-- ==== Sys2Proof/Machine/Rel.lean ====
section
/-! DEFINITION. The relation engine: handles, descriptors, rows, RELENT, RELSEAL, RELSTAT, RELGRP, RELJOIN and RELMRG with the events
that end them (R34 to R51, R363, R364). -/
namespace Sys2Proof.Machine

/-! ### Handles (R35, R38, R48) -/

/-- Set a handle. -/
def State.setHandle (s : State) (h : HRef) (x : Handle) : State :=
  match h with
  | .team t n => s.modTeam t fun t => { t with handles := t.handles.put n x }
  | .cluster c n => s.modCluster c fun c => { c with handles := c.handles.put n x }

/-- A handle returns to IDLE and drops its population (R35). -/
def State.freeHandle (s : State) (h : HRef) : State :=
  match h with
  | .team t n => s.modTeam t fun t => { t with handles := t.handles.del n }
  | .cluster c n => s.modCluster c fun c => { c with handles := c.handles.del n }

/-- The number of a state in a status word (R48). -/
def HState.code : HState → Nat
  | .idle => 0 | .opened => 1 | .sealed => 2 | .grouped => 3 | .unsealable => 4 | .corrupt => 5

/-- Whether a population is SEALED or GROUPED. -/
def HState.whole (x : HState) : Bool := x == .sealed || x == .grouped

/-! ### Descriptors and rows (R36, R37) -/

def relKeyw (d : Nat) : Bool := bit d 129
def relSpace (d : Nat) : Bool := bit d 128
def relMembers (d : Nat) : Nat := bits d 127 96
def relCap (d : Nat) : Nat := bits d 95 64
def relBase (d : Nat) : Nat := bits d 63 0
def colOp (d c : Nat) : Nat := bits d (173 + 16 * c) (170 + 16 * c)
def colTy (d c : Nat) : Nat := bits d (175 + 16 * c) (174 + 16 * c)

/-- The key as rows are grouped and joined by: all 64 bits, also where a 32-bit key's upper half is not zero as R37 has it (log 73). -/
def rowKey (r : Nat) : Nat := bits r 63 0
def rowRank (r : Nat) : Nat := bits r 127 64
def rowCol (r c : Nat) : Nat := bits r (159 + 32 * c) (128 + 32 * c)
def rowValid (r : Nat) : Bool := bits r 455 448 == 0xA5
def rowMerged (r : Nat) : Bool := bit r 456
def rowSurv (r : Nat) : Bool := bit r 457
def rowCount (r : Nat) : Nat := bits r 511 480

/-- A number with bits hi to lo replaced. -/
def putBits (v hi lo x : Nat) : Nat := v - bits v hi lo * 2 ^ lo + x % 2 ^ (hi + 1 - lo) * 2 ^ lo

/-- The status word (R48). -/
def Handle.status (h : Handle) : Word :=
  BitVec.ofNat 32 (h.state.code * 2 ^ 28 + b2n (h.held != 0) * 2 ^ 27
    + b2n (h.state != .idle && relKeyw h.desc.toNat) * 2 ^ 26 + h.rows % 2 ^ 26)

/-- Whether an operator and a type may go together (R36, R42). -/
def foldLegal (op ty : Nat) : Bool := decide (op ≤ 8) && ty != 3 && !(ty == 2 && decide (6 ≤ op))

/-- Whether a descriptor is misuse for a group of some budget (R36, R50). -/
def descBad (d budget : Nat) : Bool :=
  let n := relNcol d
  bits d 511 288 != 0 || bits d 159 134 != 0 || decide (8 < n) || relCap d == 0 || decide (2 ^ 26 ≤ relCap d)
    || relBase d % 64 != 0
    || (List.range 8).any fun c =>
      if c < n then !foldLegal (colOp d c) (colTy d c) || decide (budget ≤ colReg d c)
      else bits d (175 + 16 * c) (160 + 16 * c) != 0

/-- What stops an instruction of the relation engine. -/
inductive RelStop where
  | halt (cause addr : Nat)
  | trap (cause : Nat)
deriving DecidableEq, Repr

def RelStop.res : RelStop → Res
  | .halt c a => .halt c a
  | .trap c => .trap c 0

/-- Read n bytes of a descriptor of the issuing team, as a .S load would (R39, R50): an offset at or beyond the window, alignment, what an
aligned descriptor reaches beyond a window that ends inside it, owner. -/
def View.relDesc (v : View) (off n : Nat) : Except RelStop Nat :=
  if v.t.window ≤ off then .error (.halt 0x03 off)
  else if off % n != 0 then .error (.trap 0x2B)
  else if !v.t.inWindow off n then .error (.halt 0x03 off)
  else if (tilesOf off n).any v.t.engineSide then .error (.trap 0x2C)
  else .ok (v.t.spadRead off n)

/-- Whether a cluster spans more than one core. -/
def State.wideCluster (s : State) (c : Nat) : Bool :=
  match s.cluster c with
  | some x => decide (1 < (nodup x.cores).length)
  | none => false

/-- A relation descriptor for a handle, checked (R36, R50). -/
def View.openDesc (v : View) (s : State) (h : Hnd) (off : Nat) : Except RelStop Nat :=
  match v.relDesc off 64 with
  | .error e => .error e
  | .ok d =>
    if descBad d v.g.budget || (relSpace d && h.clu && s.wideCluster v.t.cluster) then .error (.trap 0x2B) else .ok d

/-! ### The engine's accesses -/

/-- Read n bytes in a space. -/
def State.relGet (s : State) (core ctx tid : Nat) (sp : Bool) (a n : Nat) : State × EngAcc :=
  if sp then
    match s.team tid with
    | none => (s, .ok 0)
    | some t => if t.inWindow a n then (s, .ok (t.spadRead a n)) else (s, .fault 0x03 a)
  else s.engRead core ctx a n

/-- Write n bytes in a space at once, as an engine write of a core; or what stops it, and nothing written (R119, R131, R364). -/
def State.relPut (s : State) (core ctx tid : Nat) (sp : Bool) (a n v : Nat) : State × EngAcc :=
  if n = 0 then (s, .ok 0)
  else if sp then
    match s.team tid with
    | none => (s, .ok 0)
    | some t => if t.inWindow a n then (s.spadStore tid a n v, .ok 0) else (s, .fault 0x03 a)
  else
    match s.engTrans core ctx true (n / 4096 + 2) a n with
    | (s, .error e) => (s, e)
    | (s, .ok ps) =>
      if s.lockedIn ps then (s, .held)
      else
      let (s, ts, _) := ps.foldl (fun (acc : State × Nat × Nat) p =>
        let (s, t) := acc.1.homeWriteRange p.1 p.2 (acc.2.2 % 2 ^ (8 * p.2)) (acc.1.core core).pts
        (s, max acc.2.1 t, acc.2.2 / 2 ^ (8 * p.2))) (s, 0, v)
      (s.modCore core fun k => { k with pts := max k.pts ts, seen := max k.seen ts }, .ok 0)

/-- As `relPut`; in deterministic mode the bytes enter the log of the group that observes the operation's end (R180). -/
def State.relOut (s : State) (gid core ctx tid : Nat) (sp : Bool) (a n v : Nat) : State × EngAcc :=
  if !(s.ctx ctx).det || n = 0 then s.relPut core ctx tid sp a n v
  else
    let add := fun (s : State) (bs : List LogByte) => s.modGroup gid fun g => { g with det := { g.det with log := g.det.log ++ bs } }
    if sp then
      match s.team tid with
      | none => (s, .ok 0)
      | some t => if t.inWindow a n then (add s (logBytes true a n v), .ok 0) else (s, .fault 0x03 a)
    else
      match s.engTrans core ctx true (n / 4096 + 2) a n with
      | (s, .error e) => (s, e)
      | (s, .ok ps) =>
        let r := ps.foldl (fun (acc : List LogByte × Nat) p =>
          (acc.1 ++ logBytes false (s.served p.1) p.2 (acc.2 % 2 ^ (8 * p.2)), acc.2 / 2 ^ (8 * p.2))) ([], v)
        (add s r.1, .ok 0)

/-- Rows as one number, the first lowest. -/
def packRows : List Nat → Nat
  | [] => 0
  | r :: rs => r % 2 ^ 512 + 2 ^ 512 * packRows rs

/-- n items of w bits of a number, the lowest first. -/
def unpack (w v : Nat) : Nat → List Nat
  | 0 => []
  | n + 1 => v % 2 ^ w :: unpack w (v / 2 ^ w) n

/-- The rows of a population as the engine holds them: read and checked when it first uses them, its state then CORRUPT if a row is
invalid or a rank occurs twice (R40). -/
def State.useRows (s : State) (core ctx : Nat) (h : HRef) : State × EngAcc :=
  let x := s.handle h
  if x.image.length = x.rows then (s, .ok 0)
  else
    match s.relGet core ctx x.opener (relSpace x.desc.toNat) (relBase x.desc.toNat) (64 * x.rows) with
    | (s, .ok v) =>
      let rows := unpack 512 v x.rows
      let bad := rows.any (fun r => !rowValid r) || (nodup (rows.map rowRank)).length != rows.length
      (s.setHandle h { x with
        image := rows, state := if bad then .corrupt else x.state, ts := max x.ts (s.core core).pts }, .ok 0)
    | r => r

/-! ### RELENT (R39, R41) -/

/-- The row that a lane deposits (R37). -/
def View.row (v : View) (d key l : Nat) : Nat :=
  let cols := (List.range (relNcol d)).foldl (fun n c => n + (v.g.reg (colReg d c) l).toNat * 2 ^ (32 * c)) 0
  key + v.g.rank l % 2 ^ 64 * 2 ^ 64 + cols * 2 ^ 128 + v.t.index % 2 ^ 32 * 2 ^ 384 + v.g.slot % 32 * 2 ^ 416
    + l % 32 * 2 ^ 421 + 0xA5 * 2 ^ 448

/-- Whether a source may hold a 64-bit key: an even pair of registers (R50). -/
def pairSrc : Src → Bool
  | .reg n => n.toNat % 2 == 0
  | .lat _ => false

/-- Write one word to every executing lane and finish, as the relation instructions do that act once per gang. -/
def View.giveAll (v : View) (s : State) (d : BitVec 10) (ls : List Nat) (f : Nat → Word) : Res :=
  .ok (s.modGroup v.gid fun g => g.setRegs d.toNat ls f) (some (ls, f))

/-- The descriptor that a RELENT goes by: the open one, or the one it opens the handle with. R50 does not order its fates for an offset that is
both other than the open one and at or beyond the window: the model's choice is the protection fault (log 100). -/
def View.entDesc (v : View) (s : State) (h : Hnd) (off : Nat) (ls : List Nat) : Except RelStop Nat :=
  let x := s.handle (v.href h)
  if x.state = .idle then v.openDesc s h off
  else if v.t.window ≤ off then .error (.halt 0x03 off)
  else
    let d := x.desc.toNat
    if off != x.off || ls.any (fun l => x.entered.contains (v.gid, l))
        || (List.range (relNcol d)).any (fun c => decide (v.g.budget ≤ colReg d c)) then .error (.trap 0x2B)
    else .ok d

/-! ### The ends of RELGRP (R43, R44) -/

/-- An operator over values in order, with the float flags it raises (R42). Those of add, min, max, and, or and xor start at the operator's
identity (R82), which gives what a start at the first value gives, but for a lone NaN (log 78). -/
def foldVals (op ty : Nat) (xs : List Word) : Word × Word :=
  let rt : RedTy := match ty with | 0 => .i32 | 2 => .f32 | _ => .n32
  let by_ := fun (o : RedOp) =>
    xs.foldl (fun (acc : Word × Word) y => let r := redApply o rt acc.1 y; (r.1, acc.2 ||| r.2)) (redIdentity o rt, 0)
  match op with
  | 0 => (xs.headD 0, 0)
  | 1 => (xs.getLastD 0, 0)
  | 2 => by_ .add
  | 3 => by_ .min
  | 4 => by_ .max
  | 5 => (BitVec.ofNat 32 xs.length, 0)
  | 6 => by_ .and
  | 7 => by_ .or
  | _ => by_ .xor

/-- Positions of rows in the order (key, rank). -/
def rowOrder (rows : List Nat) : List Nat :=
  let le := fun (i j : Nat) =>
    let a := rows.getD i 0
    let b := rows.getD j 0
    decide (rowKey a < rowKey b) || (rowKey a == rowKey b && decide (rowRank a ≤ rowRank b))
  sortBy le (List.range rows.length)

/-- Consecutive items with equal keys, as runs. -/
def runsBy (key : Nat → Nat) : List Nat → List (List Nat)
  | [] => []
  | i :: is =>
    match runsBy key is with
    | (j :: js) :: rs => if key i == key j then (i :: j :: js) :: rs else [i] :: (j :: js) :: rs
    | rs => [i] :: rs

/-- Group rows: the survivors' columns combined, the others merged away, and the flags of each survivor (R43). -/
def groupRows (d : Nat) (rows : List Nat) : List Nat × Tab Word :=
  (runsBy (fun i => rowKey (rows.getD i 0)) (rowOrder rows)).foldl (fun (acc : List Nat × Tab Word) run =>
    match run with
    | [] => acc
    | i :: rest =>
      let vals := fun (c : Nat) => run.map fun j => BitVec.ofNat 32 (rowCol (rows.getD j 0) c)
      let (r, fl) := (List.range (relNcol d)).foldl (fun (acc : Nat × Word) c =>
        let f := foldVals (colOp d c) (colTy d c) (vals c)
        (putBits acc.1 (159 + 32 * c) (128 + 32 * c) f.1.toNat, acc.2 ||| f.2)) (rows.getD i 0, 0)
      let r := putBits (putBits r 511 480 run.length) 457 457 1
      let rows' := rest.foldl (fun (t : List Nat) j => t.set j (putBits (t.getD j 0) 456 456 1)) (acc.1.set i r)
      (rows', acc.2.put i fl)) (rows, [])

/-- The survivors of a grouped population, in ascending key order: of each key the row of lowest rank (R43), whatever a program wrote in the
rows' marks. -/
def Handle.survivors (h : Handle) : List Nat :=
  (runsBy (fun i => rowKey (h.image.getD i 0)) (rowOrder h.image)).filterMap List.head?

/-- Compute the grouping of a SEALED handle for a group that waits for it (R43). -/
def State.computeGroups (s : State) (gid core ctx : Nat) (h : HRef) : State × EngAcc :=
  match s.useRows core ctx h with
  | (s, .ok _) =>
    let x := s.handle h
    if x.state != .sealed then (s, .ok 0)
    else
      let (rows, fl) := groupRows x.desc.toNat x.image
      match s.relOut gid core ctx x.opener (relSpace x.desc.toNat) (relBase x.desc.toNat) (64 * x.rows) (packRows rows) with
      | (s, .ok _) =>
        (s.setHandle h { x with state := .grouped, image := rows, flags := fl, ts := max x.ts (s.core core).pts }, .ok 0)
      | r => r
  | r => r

• • • • •

● **What this task involves**: Using the records above, restate word for word the lines from the one with "def putBits (v" through the one with "budget (R36, R50). -/", both included.

● **Result of this task**:
def putBits (v hi lo x : Nat) : Nat := v - bits v hi lo * 2 ^ lo + x % 2 ^ (hi + 1 - lo) * 2 ^ lo

/-- The status word (R48). -/
def Handle.status (h : Handle) : Word :=
  BitVec.ofNat 32 (h.state.code * 2 ^ 28 + b2n (h.held != 0) * 2 ^ 27
    + b2n (h.state != .idle && relKeyw h.desc.toNat) * 2 ^ 26 + h.rows % 2 ^ 26)

/-- Whether an operator and a type may go together (R36, R42). -/
def foldLegal (op ty : Nat) : Bool := decide (op ≤ 8) && ty != 3 && !(ty == 2 && decide (6 ≤ op))

/-- Whether a descriptor is misuse for a group of some budget (R36, R50). -/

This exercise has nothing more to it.